Hall contracted HIV, the virus that can cause AIDS, in 1986. Since then, he’s battled depression, heart disease, diabetes, non-Hodgkin lymphoma, kidney cancer, and prostate cancer. This past year, Hall has been hospitalized five times with dangerous infections and life-threatening internal bleeding.
But that’s only part of what Hall, a gay man, has dealt with. Hall was born into the Tlingit tribe in a small fishing village in Alaska. He was separated from his family at age 9 and sent to a government boarding school. There, he told me, he endured years of bullying and sexual abuse that “killed my spirit.”
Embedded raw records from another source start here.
-- ==== Sys2Proof/Machine/Verify.lean ====
section
/-!
DEFINITION. The plan verifier on records, and its verdict: the lowest code with its first location (R133, R134 and the verifier tables of
chapters 4 to 16).
-/

namespace Sys2Proof.Machine

/-! ## Helpers -/

def mib2 : Nat := 2 * 2 ^ 20
def f32Finite (w : Word) : Bool := decide (w.toNat / 2 ^ 23 % 256 < 255)
def f32NormalPos (w : Word) : Bool := decide (1 ≤ w.toNat / 2 ^ 23) && decide (w.toNat / 2 ^ 23 < 255)
def f32Pos (w : Word) : Bool := f32Finite w && decide (w.toNat < 2 ^ 31) && w != 0
def f32One : Word := 0x3F800000
def within (lo hi n : Nat) : Bool := decide (lo ≤ n) && decide (n ≤ hi)

/-- Index of the first range that overlaps an earlier one. -/
def overlapFrom : List (Nat × Nat) → List (Nat × Nat) → Nat → Option Nat
  | _, [], _ => none
  | seen, x :: r, i => if rangesHit seen [x] then some i else overlapFrom (x :: seen) r (i + 1)
def overlapAt (l : List (Nat × Nat)) : Option Nat := overlapFrom [] l 0

/-- Whether ranges cover [lo, lo + n) exactly once and lie within it. -/
def coversOnce (lo n : Nat) (l : List (Nat × Nat)) : Bool :=
  (l.map fun x => x.2 - x.1).foldl (· + ·) 0 == n && (overlapAt l).isNone && l.all fun x => decide (lo ≤ x.1) && decide (x.2 ≤ lo + n)

/-- Index of the first repeated number. -/
def repeatFrom : List Nat → List Nat → Nat → Option Nat
  | _, [], _ => none
  | seen, x :: r, i => if seen.contains x then some i else repeatFrom (x :: seen) r (i + 1)
def repeatAt (l : List Nat) : Option Nat := repeatFrom [] l 0

/-- The record lists of a plan in the order of its record indices (log entry 12). -/
inductive RecList where
  | contexts | regions | programs | schedule | affinity | channels | counters | recipes | landings | losses | labels | stages | layers
  | updates | fuuProgs | policy | hist | exch | jobs | serve | data | tables | shards | moe | kv | areas | adapters | acct | chains | heads | taps
  | splits | places | pipeline | bounds | orders | frozen | tensors
deriving DecidableEq, Repr

def listSizes (p : Plan) : List (RecList × Nat) :=
  [(.contexts, p.contexts.length), (.regions, p.regions.length), (.programs, p.programs.length), (.schedule, p.schedule.length),
   (.affinity, p.affinity.length), (.channels, p.channels.length), (.counters, p.counters.length), (.recipes, p.recipes.length),
   (.landings, p.landings.length), (.losses, p.losses.length), (.labels, p.labels.length), (.stages, p.stages.length),
   (.layers, p.layers.length), (.updates, p.updates.length), (.fuuProgs, p.fuuProgs.length), (.policy, 1), (.hist, p.hist.length)] ++
  [(.exch, p.exch.length), (.jobs, p.jobs.length), (.serve, p.serve.length), (.data, p.data.length), (.tables, p.tables.length),
   (.shards, p.shards.length), (.moe, p.moe.length), (.kv, p.kv.length), (.areas, p.adapterAreas.length), (.adapters, p.adapters.length),
   (.acct, 1), (.chains, p.chains.length), (.heads, p.heads.length), (.taps, p.taps.length), (.splits, p.splits.length),
   (.places, p.places.length), (.pipeline, 1), (.bounds, p.bounds.length), (.orders, p.orders.length), (.frozen, p.frozen.length),
   (.tensors, p.teacherTensors.length)]

/-- Index in the plan of record i of a list. -/
def recIndex (p : Plan) (k : RecList) (i : Nat) : Nat :=
  ((listSizes p).takeWhile fun e => e.1 != k).foldl (fun n e => n + e.2) i

def recFail (p : Plan) (k : RecList) (i code : Nat) : Fail := ⟨code, false, recIndex p k i, locRecord (recIndex p k i)⟩

/-- One check over every record of a list. -/
def each {α : Type} (p : Plan) (k : RecList) (l : List α) (code : Nat) (bad : α → Bool) : List Fail :=
  l.zipIdx.filterMap fun (x, i) => if bad x then some (recFail p k i code) else none

def optFail (p : Plan) (k : RecList) (code : Nat) (o : Option Nat) : List Fail := o.toList.map fun i => recFail p k i code
def flagFail (p : Plan) (k : RecList) (code : Nat) (bad : Bool) : List Fail := if bad then [recFail p k 0 code] else []

/-- What the verdict depends on beside the plan and the image: the device's address, what the Husk bound here permits (R442; nothing where none is
bound), and whether the plan is being loaded, when role 0 must stand on the lowest address (R410). -/
structure VerifyEnv where
  self : Nat
  policy : BitVec 32 := 0
  load : Bool := true
deriving DecidableEq, Repr

def planCtx (p : Plan) (c : Nat) : Option CtxRec := p.contexts.find? fun r => r.ctx == c
def kindOf (p : Plan) (c : Nat) : Option CtxKind := (planCtx p c).map CtxRec.kind
def regionSize (p : Plan) (k : RegionKind) : Nat := ((p.regionOf k).map RegionRec.size).getD 0
/-- A range of `n` bytes at an offset in 128-byte units within a region. -/
def inRegion (p : Plan) (k : RegionKind) (off n : Nat) : Bool := decide (off * 128 + n ≤ regionSize p k)
def isStudentKind (k : Option CtxKind) : Bool := k == some .training || k == some .serving || k == some .online

/-- A context of this kind runs on cores of this type (R162, R211). -/
def coreTypeOk (k : Option CtxKind) (scoreCore : Bool) : Bool := if scoreCore then k != some .teacher else !isStudentKind k

/-! ## Contexts, shares and regions (chapters 1, 4 and 12) -/

def sCap (p : Plan) : Nat := Config.sScratchBytes - p.landingArea

def shareFails (p : Plan) : List Fail :=
  let sum (f : CtxRec → Nat) : Nat := (p.contexts.map f).foldl (· + ·) 0
  flagFail p .contexts 0x3002 (decide (8 < p.contexts.length))
  ++ flagFail p .contexts 0x3003 (decide (Config.tScratchBytes < sum CtxRec.tSpSize) || decide (sCap p < sum CtxRec.sSpSize)
      || decide (Config.tImemInstrs < sum CtxRec.tImSize) || decide (Config.sImemInstrs < sum CtxRec.sImSize))
  ++ each p .contexts p.contexts 0x3003 (fun c => decide (Config.tScratchBytes < c.tSpBase + c.tSpSize) || decide (sCap p < c.sSpBase + c.sSpSize)
      || decide (Config.tImemInstrs < c.tImBase + c.tImSize) || decide (Config.sImemInstrs < c.sImBase + c.sImSize))
  ++ each p .regions p.regions 0x3003 (fun r => decide (Config.hbmBytes < r.base + r.size))
  ++ each p .programs p.programs 0x3003 (fun r => match planCtx p r.ctx with
      | some c => r.cores.any fun n => coreTypeOk (some c.kind) (isSCore n) && decide ((if isSCore n then c.sImSize else c.tImSize) < r.words.length)
      | none => true)
  ++ each p .contexts p.contexts 0x3004 (fun c => !within 1 16777216 c.waitLimit)

def ctxFails (p : Plan) : List Fail :=
  let k4 (n : Nat) : Bool := n % 4096 == 0
  let hit (f g : CtxRec → Nat) : Option Nat := overlapAt (p.contexts.map fun c => (f c, f c + g c))
  each p .contexts p.contexts 0x30E0 (fun c =>
    decide (8 ≤ c.ctx) || !c.reservedZero || !(k4 c.tSpBase && k4 c.tSpSize && k4 c.sSpBase && k4 c.sSpSize)
    || (c.kind == .teacher && decide (0 < c.sSpSize + c.sImSize)) || (isStudentKind (some c.kind) && decide (0 < c.tSpSize + c.tImSize))
    || (c.partner != 0xFF && !(match planCtx p c.partner with | some d => d.partner == c.ctx && d.be == c.be | none => false)))
  ++ optFail p .contexts 0x30E0 (repeatAt (p.contexts.map CtxRec.ctx))
  ++ optFail p .contexts 0x30E0 (hit CtxRec.tSpBase CtxRec.tSpSize) ++ optFail p .contexts 0x30E0 (hit CtxRec.sSpBase CtxRec.sSpSize)
  ++ optFail p .contexts 0x30E0 (hit CtxRec.tImBase CtxRec.tImSize) ++ optFail p .contexts 0x30E0 (hit CtxRec.sImBase CtxRec.sImSize)

/-- Bytes of a table's row. -/
def rowBytesOf (t : TableRec) : Nat := t.d * ((fmtdFmt t.fmt).getD .fp32).width / 8

def nmomOf (p : Plan) (u : UpdRec) : Nat := ((p.fuuProgs[u.prog]?).map FuuProg.nmom).getD 0

/-- The moments of a student shard's rows, in both banks (R244). -/
def shardMoments (p : Plan) (t : TableRec) (h : ShardRec) : List (Nat × Nat) :=
  (p.updates.filter fun u => u.sparse && u.tensorId == t.tensorId && !t.teacher).flatMap fun u =>
    (List.range (nmomOf p u)).flatMap fun n => [u.momOff, u.momOff + u.momStride].map fun b =>
      let a := b * 128 + 4 * (n * u.elems + h.row0 * t.d)
      (a, a + 4 * h.nrows * t.d)

def shardRows (t : TableRec) (h : ShardRec) : Nat × Nat := (h.off, h.off + h.nrows * rowBytesOf t)
def areaRange (x : Nat × Nat) : Nat × Nat := (x.1, x.1 + x.2)

/-- What one MSD's Table Engine reads of a shard: its rows, their moments, and their row shadow (R27). -/
def shardRanges (p : Plan) (t : TableRec) (h : ShardRec) : List (Nat × Nat) :=
  shardRows t h :: (shardMoments p t h ++ if t.teacher then [] else h.shadow.toList.map areaRange)

/-- This device's shards with their tables. -/
def localShards (p : Plan) : List (TableRec × ShardRec) :=
  (p.shards.filter fun h => h.remote.isNone).filterMap fun h => (p.tables.find? fun t => t.table == h.table).map fun t => (t, h)

/-- The teacher-table shards of the table region, which only the IOD writes (R28). -/
def teacherRows (p : Plan) : List (Nat × Nat) := ((localShards p).filter fun x => x.1.teacher).map fun x => shardRows x.1 x.2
Because of the trauma, Hall said, he’s never been able to form an intimate relationship. He contracted HIV from anonymous sex at bath houses he used to visit. He lives alone in Seattle and has been on his own throughout his adult life.
“It’s really difficult to maintain a positive attitude when you’re going through so much,” said Hall, who works with Native American community organizations. “You become mentally exhausted.”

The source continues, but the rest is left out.